A partir desta reflexão, não queremos desqualificar o saber teórico, de forma alguma, mas enfatizamos que lidar com os bebês exige sensibilidade, habilidades de saber ouvir, observar as sutilezas dessa relação, para assim estabelecer trocas comunicativas-afetivas que podem definir o percurso das ações para e com os bebês. Acreditamos que as teorias poderão clarificar as situações que se colocam no fazer diário com os bebês. São importantes para também qualificar os docentes que atuam com os bebês; situações as quais definimos aqui de “conteúdos cotidianos”, que, por sua vez, são imprevisíveis, repentinos e que exigem tomadas de decisões rápidas, e conviver com um grupo de bebês diariamente é estar preparado para o inusitado.

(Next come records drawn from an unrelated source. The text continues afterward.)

-- ==== Sys2Proof/Machine/Operands.lean ====
section
/-!
DEFINITION. Every operand form: lanes of a value (R62, R184), literals (R94), the port-1 operand or the literal that
replaces it (R89), conditions (R92), the kinds each port takes (R15), and the rounding field of a record (R65, R91).
-/
namespace Sys2Proof.Machine

/-! ### Lanes -/

/-- Lane `i` of width `w`, unsigned. -/
def lane (w : Nat) (x : Word) (i : Nat) : Nat := fld x.toNat (w * i) w

/-- A lane as a signed or unsigned integer. -/
def laneInt (sgn : Bool) (w x : Nat) : Int := if sgn && tbit x (w - 1) then (x : Int) - 2 ^ w else x

/-- The value with lane i holding the i-th number. -/
def ofLanes (w : Nat) (l : List Nat) : Word := BitVec.ofNat 64 (l.foldr (fun x acc => x % 2 ^ w + acc * 2 ^ w) 0)

/-- `n` lanes of width `w`, each made by `f` from its number. -/
def mkLanes (n w : Nat) (f : Nat → Nat) : Word := ofLanes w ((List.range n).map f)

/-- `n` lanes with flags. -/
def mkLanesF (n w : Nat) (f : Nat → Nat × Flags) : Word × Flags :=
  let l := (List.range n).map f
  (ofLanes w (l.map (·.1)), orAll (l.map (·.2)))

/-- The lanes that an instruction of type `t` works on: TY 0xD has the low lane of 32 bits alone (R62). -/
def tyN (t : Nat) : Nat := tyLanes t
def tyW (t : Nat) : Nat := tyWidth t

/-! ### Literals (R94) -/

/-- A literal byte read as E4M3 and converted exactly to a lane format. -/
def litFloat (f : Fmt) (b : Nat) : Nat := (f.pack rne (e4m3.value b)).1

/-- The 8-bit literal of LITP under a TY. -/
def expand8 (t lit : Nat) : Word :=
  let w := tyW t
  match t with
  | 8 | 9 | 10 | 13 => mkLanes (tyN t) w fun _ => litFloat (fmtOfTy t) lit
  | 11 | 12 => mkLanes 8 8 fun _ => lit
  | 14 => BitVec.ofNat 64 lit
  | _ => mkLanes (tyN t) w fun _ => if tySigned t && tbit lit 7 then 2 ^ w - 256 + lit else lit

/-- The 44-bit literal of `const` under a TY. -/
def expand44 (t lit : Nat) : Word :=
  match t with
  | 0 => if tbit lit 43 then BitVec.ofNat 64 (2 ^ 64 - 2 ^ 44 + lit) else BitVec.ofNat 64 lit
  | 1 | 14 => BitVec.ofNat 64 lit
  | _ => mkLanes (tyN t) (tyW t) fun _ => lit

/-- The instructions that do not interpret TY expand their literal with TY 0xE (R127, R203). [DEDUCED: log 72] -/
def litTy (v : RecView) : Nat :=
  match opInfo v.op.toNat with
  | some i => if i.tys == 0x7FFF && (v.op.toNat < 0x20 || v.op == 0x6B || v.op.toNat ≥ 0x70) then 14 else v.hdr.ty.toNat
  | none => 14

/-- The port-1 operand: the literal under LITP, otherwise the token's value (R89). [DEDUCED: log 72] -/
def portB (v : RecView) (f : Firing) : Word := if v.hdr.litp then expand8 (litTy v) v.lit else f.t1.val

/-- A fault raised by a firing of a record: words 1 and 2 hold the operands, and the companion word the third (R351). [DEDUCED: log 100] -/
def State.raise (s : State) (f : Firing) (v : RecView) (kind detail : Nat) : State :=
  s.raiseFiring f kind detail (portB v f) (if v.hdr.arity3 then f.t2.val else 0) 0

/-! ### Conditions (R92) -/

/-- R92 on an ordering: 0 less, 1 equal, 2 greater, 3 unordered. -/
def condHolds (cond ord : Nat) : Bool :=
  match cond with
  | 0 => ord == 1
  | 1 => ord != 1
  | 2 => ord == 0
  | 3 => ord == 0 || ord == 1
  | 4 => ord == 2
  | 5 => ord == 2 || ord == 1
  | 6 => ord == 3
  | _ => ord != 3

def ordInt (a b : Int) : Nat := if a < b then 0 else if a = b then 1 else 2

/-! ### Rounding fields (R65, R67, R91) -/

/-- The random seed of `.sr` on every instruction but `cvtsr`: SRSEED of the firing's region (R67). -/
def State.srSeed (s : State) (f : Firing) : Word := (s.regionOf f.sq).srseed

/-- The rounding of lane `i` under the record's OPF. -/
def rndOf (opf : Nat) (seed : Word) (fx i : Nat) : Rnd :=
  { mode := opf % 8, nsat := tbit opf 3, bits := if opf % 8 = 4 then srBits seed fx i else 0 }

/-! ### The kind of token that each port takes (R15, R126, and each instruction's table) -/

/-- What a port takes. -/
inductive PortKind where
  | any | data | handle
  deriving DecidableEq, Repr, Inhabited

/-- R127, R140, R156, R204, R224 and the tables of groups 0x9 to 0xC. [DESIGN CHOICE: log 89] -/
def portKind (op port : Nat) : PortKind :=
  match op with
  | 0x01 | 0x02 | 0x03 | 0x05 | 0x06 | 0x0A | 0x0B | 0x0F | 0x10 | 0x12 | 0x13 | 0x14 | 0x15 | 0x18 | 0x19 | 0x1A
  | 0x1B | 0x1C | 0x1E => .any
  | 0x04 | 0x07 | 0x09 | 0x0C | 0x1D => if port = 0 then .any else .data
  | 0x08 => if port = 0 then .data else .any
  | 0x16 => .any
  | 0x6A | 0x74 | 0x75 | 0x76 | 0x7E | 0x78 | 0x79 | 0x7A | 0x7B | 0x82 | 0x84 | 0x85 | 0x87 | 0x8A | 0x8B => .handle
  | 0x70 => if port = 2 then .data else .handle
  | 0x71 | 0x72 | 0x73 | 0x7C | 0x83 | 0x88 | 0xAB => if port = 0 then .handle else .data
  | 0x77 | 0x7D => if port = 1 then .data else .handle
  | 0x80 => if port = 0 then .data else .handle
  | 0x81 => if port = 2 then .data else .handle
  | 0x89 | 0xB0 | 0x9B | 0xC0 | 0xCF => if port = 0 then .any else .data
  | 0x91 | 0x93 | 0x95 | 0xB3 | 0xC1 => if port = 1 then .any else .data
  | _ => .data

end Sys2Proof.Machine
end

Defendemos o saber teórico em um contexto de EI marcado por práticas e concepções do senso comum, e que, portanto, desqualificaram por longos tempos seus professores e as instituições que na sua origem foram meramente assistencialistas. É preciso, portanto, dar cientificidade a essas instituições. Contudo dar cientificidade não significa contraditoriamente desqualificar os saberes docentes oriundos da experiência do trabalho, mas entendemos que todos eles são complementares e que são a base de sustentação às práticas desenvolvidas com os bebês.

Ainda sobre o currículo emergente, a professora Glaucinha, a partir de orientações da CP vem se desafiando em seus fazer cotidiano com os bebês, expresso da seguinte forma em sua narrativa e que também vem dar visibilidade as reflexões acerca dos saberes no exercício da docência:

[...] aqui a gente trabalha muito o protagonismo infantil a criança fala o que quer, a CP sempre deixou claro que a criança fala o que quer. Fala um assunto, por exemplo, a criança fala PIRATA, e a gente vai trabalhar em cima daquilo. Então isso é como se

fosse uma continuidade ela dizia sempre, trabalha assim Gláucia dessa forma, qualquer dúvida você me procura, então foi uma experiência gratificante (Professora Glaucinha).